The well-known result of partial regularity for solutions of the Navier - Stokes equations provides an upper bound on the size of the singular set of (suitable) weak solutions. This talk will describe complementary lower bounds, both for the the singular set and the energy (L^2 norm) concentration set, in case that they are nonempty. The bounds are microlocal in nature, and are based on a novel estimate for weak solutions of the Navier - Stokes equations. These results, in part, represent joint work with A. Biryuk and M. Arnold.


Nancy Kopell
Boston University
Monday, December 5 GER Auditorium 3:30 PM - 4:30 PM
Special Location
Connecting The Dots: Propofol, Parkinson’s Disease and Brain Rhythms

Rhythms of the nervous system are produced in all cognitive states, and have been shown to be highly associated with a myriad of cognitive tasks.
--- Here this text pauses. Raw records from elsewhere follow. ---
-- ==== Sys2Proof/Laws/Procedures.lean ====
section
/-! SUPPORT. For each operation built on the transaction and the exchange one lemma that says once when it completes and
with which state; later proofs cite these and do not unfold the operations. -/

namespace Sys2Proof.Machine

open Sys2Proof.Safety

/-! ## RADIO after a transaction -/

/-- With nothing in flight and the enable line low, RADIO after a transaction is what the transaction makes of it. -/
theorem xactState_radio (first : Byte) (arg : XactArg) (s : State) (hc : s.ce = false) (ha : s.radio.air = .idle)
    (r : Radio) (hr : r.air = .idle)
    (h : ∀ n, transactionEffect s.cfg n first (sentData s.cfg arg)
        { s.radio with sent := first :: sentData s.cfg arg, startedBusy := false } =
      { r with sent := first :: sentData s.cfg arg, startedBusy := false }) :
    (xactState first arg s).radio = { r with sent := [], startedBusy := false } := by
  obtain ⟨n, hx⟩ := xactState_quiet first arg s hc ha
  rw [hx, h, foldl_radioAct_quiet]
  exact hr

/-- A transaction whose effect leaves the register map alone leaves it alone, whatever else RADIO does. -/
theorem xactState_rreg (first : Byte) (arg : XactArg) (s : State)
    (h : ∀ n r, r.rreg = s.radio.rreg → (transactionEffect s.cfg n first (sentData s.cfg arg) r).rreg = s.radio.rreg) :
    (xactState first arg s).radio.rreg = s.radio.rreg := by
  simp only [xactState, driveCsnHigh_radio, foldl_radioAct_rreg, radioDeselect, exchangeState_cfg, driveCsnLow_cfg]
  rw [exchangeState_sent _ _ _ (by simp)]
  simp only [driveCsnLow_radio, foldl_radioAct_sent, radioSelect, List.nil_append]
  rw [h]
  simp [radioSelect]

/-! ## Radio register transfer -/

theorem regWrite_eq_ok {a : Byte} {data : List Byte} {s t : State} :
    regWrite a data s = .ok t ↔
      addressAllowed s.cfg s.cfg.regTxPayload a = true ∧ data.length ≤ s.cfg.nMax ∧ s.csn = true ∧ s.att = false ∧
        t = xactState (writeFirst s.cfg a) (.out data) s := by
  unfold regWrite
  by_cases h : addressAllowed s.cfg s.cfg.regTxPayload a = true
  · rw [if_pos h]
    constructor
    · intro hx
      obtain ⟨⟨res, s1⟩, hx, h1⟩ := bind_eq_ok.1 hx
      obtain ⟨hl, hc, ha, -, rfl⟩ := radioXact_eq_ok.1 hx
      cases h1
      exact ⟨h, hl, hc, ha, rfl⟩
    · rintro ⟨-, hl, hc, ha, rfl⟩
      rw [radioXact_idle (writeFirst s.cfg a) (.out data) hc ha hl]
      rfl
  · simp [h]

theorem regRead_eq_ok {a : Byte} {n : Nat} {s t : State} {res : List Byte} :
    regRead a n s = .ok (res, t) ↔
      addressAllowed s.cfg s.cfg.regRxPayload a = true ∧ n ≤ s.cfg.nMax ∧ s.csn = true ∧ s.att = false ∧
        res = (xactBytes (readFirst a) (.inp n) s).tail ∧ t = xactState (readFirst a) (.inp n) s := by
  unfold regRead
  by_cases h : addressAllowed s.cfg s.cfg.regRxPayload a = true
  · rw [if_pos h, radioXact_eq_ok]
    simp [h, XactArg.len, capturedData]
  · simp [h]

/-- The state after the status reset (R123). -/
def statusResetState (s : State) : State :=
  xactState (writeFirst s.cfg s.cfg.regStatus) (.out [s.cfg.statusIrqMask]) s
Thus, changes in these rhythms, however they come about, are likely to change the ability to do such tasks. This talk focuses on the beta (12-30 Hz) and alpha (9-11) rhythms, and pathological states due to anesthesia and PD; it is about three related studies, the latter two emerging from the first one. The first concerns an early stage of anesthesia, in which, paradoxically, the subject gets more excited and disoriented. With low propofol, the brain rhythms show an increase in beta oscillations, which in normal awake state is associated with brain functions including motor preparation and higher-order processing.
The second concerns the beta oscillations associated with abnormal motor control in Parkinson’s disease. The relationship between the two phenomena can be seen from the underlying physiology using modeling as well as experiments. Finally, the first story led to looking at higher doses of propofol at which consciousness is lost, and uses experimental data to get new ideas about the physiological basis for the loss of consciousness. Again, the focus on relevant physiology of the rhythms is what led, though modeling, to the new insights. Applications to other states of consciousness, such as coma, may be discussed.